:: TASK DIRECTIONS ::
Of the lines below, copy those that hold the word "Option".

Collected data entries

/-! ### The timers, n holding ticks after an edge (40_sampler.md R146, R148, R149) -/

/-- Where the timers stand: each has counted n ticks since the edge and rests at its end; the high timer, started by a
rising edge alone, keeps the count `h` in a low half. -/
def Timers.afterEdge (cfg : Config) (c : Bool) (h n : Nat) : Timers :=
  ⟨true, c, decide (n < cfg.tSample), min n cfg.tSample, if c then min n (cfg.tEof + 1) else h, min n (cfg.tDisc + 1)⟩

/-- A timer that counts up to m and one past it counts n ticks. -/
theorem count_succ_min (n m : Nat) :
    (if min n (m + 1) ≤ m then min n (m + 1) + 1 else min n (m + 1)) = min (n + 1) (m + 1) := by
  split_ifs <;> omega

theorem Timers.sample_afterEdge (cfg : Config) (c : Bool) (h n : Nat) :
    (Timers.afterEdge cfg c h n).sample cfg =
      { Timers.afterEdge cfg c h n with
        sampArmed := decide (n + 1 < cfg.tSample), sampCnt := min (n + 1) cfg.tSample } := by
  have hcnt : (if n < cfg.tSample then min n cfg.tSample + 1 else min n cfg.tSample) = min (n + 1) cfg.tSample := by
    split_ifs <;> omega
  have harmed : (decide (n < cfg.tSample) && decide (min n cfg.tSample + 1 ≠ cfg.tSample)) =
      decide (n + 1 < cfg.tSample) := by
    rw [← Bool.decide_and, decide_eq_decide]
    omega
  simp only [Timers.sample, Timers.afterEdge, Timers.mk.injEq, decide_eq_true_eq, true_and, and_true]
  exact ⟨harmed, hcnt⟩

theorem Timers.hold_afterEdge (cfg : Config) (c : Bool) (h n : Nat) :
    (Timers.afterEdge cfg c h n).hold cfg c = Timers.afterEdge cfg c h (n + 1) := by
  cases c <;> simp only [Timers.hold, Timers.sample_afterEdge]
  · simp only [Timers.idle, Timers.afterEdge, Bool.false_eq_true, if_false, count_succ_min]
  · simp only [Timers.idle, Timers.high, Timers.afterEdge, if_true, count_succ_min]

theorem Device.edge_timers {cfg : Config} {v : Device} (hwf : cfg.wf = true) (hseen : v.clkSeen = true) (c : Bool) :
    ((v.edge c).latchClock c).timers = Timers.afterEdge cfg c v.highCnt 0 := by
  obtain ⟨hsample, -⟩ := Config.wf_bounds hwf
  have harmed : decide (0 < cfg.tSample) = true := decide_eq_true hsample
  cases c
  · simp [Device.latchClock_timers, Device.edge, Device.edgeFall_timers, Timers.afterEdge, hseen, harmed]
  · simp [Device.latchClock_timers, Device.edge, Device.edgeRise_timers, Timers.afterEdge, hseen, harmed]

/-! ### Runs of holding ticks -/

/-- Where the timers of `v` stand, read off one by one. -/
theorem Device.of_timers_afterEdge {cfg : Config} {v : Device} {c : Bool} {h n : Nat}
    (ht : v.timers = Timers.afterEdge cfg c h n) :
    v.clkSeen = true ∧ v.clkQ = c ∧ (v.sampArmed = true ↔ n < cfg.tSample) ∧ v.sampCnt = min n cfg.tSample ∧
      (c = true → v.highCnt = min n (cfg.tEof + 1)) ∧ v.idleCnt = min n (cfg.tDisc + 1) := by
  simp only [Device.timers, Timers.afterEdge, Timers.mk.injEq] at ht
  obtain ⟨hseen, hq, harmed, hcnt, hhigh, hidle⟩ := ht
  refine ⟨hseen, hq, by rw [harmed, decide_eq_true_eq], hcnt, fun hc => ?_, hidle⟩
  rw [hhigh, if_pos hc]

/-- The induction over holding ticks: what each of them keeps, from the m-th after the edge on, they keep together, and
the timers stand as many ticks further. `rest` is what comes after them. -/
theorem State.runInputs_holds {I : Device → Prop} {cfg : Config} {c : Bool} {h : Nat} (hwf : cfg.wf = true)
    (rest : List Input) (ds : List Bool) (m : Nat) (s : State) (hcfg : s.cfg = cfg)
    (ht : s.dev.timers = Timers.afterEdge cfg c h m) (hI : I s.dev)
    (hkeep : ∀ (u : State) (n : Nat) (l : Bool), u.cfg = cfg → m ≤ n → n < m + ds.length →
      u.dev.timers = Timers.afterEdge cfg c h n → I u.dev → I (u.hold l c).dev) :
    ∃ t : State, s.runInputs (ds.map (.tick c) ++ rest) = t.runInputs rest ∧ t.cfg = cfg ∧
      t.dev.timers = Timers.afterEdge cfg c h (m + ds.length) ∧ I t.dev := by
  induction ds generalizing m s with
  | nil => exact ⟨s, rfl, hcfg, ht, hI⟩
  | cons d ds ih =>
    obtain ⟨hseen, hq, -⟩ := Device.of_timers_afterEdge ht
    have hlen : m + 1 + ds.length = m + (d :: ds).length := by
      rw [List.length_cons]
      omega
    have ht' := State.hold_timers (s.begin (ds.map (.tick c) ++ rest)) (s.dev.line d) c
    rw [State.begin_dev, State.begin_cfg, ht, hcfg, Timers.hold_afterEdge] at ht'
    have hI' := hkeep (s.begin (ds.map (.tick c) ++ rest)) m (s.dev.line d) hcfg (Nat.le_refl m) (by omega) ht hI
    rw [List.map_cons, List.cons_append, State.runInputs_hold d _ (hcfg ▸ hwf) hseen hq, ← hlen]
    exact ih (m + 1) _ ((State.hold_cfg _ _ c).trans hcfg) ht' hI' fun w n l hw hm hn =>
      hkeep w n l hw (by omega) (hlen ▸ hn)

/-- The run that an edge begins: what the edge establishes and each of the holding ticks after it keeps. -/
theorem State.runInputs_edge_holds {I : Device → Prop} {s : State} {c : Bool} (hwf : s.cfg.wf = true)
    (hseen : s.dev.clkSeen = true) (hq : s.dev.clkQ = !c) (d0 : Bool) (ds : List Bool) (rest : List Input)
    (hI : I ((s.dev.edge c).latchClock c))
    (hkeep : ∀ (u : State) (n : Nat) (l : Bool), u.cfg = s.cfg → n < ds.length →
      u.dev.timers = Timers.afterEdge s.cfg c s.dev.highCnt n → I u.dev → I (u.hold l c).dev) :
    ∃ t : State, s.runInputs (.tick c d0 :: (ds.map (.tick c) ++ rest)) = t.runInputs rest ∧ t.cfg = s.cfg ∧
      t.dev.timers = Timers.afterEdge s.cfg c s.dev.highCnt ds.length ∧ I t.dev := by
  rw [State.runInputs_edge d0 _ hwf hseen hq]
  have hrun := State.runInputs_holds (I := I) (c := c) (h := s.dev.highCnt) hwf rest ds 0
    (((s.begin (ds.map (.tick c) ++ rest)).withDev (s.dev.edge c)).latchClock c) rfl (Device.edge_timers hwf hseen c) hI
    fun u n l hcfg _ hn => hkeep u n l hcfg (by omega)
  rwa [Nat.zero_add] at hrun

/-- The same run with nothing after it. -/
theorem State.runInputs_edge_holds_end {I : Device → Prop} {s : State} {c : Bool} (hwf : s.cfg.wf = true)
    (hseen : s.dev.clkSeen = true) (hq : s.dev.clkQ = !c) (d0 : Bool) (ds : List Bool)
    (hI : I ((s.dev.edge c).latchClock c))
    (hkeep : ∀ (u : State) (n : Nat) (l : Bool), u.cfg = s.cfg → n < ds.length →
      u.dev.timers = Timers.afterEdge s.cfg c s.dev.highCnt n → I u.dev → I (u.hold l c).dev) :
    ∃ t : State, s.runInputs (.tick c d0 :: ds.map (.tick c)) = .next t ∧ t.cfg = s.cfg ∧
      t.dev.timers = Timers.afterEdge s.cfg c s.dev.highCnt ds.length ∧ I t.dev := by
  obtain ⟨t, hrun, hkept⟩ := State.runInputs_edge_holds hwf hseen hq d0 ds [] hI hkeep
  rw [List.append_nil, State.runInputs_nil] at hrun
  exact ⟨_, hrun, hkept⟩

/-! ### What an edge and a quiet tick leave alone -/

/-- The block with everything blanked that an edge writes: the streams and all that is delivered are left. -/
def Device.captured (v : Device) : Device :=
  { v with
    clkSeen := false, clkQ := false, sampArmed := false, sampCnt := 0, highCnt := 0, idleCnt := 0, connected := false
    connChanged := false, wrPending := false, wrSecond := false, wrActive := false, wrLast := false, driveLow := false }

---

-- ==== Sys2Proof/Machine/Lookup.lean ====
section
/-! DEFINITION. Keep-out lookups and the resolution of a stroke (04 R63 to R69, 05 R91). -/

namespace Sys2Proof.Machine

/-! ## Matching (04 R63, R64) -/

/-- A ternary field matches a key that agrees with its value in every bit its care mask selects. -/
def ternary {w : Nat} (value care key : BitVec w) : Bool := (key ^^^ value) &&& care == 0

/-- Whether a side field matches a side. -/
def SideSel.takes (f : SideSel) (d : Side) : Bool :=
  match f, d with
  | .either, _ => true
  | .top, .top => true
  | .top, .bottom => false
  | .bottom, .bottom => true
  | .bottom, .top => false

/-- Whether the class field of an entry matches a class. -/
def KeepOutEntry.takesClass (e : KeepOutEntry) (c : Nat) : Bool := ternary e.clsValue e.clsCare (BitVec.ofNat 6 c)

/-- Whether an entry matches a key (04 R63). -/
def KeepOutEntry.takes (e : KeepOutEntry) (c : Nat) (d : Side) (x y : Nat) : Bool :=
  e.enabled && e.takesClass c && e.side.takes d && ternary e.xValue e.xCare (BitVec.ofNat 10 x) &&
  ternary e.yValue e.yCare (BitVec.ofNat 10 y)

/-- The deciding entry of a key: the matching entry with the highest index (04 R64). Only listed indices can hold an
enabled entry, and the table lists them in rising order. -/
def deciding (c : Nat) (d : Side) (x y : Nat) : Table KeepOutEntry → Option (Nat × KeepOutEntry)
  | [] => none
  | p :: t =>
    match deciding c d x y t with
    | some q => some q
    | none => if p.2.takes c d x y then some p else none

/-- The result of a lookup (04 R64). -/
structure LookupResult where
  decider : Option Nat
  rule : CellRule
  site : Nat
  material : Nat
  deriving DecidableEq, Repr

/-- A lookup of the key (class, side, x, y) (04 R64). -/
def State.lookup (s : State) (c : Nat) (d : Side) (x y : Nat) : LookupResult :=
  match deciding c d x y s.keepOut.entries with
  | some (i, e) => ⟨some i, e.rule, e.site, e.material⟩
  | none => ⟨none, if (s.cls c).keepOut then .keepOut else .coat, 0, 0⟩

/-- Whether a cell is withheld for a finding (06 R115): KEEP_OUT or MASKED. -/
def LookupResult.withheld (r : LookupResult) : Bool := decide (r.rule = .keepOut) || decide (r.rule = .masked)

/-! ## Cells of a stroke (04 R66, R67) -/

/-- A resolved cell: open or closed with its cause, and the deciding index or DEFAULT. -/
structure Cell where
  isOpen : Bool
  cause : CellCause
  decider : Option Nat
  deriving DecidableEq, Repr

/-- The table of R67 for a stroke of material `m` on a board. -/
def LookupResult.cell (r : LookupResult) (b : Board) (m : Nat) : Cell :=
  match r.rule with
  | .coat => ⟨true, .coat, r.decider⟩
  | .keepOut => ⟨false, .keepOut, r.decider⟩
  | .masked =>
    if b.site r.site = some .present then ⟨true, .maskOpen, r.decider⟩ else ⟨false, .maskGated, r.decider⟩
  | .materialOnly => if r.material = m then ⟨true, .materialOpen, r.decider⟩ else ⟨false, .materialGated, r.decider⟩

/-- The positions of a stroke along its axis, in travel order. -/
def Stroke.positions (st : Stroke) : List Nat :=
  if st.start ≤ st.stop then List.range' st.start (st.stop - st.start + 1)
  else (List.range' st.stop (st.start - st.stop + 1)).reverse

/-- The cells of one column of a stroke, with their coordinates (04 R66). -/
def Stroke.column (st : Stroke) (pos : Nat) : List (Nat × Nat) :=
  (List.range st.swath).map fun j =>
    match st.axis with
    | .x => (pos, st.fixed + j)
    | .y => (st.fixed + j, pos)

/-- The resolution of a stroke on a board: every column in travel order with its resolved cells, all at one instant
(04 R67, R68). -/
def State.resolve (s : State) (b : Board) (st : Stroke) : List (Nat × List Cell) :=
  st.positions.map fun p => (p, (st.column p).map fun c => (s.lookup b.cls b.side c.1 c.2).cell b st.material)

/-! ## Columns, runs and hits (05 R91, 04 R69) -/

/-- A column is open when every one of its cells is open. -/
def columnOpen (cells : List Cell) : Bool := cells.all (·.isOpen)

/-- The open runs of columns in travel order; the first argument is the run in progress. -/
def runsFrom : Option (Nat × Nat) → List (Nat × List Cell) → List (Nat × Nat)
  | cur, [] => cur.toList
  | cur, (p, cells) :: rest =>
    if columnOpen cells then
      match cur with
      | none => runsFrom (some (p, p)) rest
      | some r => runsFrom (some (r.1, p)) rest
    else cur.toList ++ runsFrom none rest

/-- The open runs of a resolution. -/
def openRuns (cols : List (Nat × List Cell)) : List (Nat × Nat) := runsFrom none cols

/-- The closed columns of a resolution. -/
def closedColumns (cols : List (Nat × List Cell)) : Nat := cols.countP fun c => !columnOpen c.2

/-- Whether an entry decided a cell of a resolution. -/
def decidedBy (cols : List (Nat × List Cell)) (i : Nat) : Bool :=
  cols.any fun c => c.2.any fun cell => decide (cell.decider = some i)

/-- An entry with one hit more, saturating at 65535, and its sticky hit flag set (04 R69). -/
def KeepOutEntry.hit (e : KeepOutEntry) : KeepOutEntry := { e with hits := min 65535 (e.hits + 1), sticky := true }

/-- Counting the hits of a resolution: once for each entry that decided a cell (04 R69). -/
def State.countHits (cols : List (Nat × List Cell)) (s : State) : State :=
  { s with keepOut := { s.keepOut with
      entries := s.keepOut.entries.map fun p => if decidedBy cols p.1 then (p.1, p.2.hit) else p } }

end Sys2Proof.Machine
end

:: TASK OUTPUT ::
def deciding (c : Nat) (d : Side) (x y : Nat) : Table KeepOutEntry → Option (Nat × KeepOutEntry)
  decider : Option Nat
  decider : Option Nat
def runsFrom : Option (Nat × Nat) → List (Nat × List Cell) → List (Nat × Nat)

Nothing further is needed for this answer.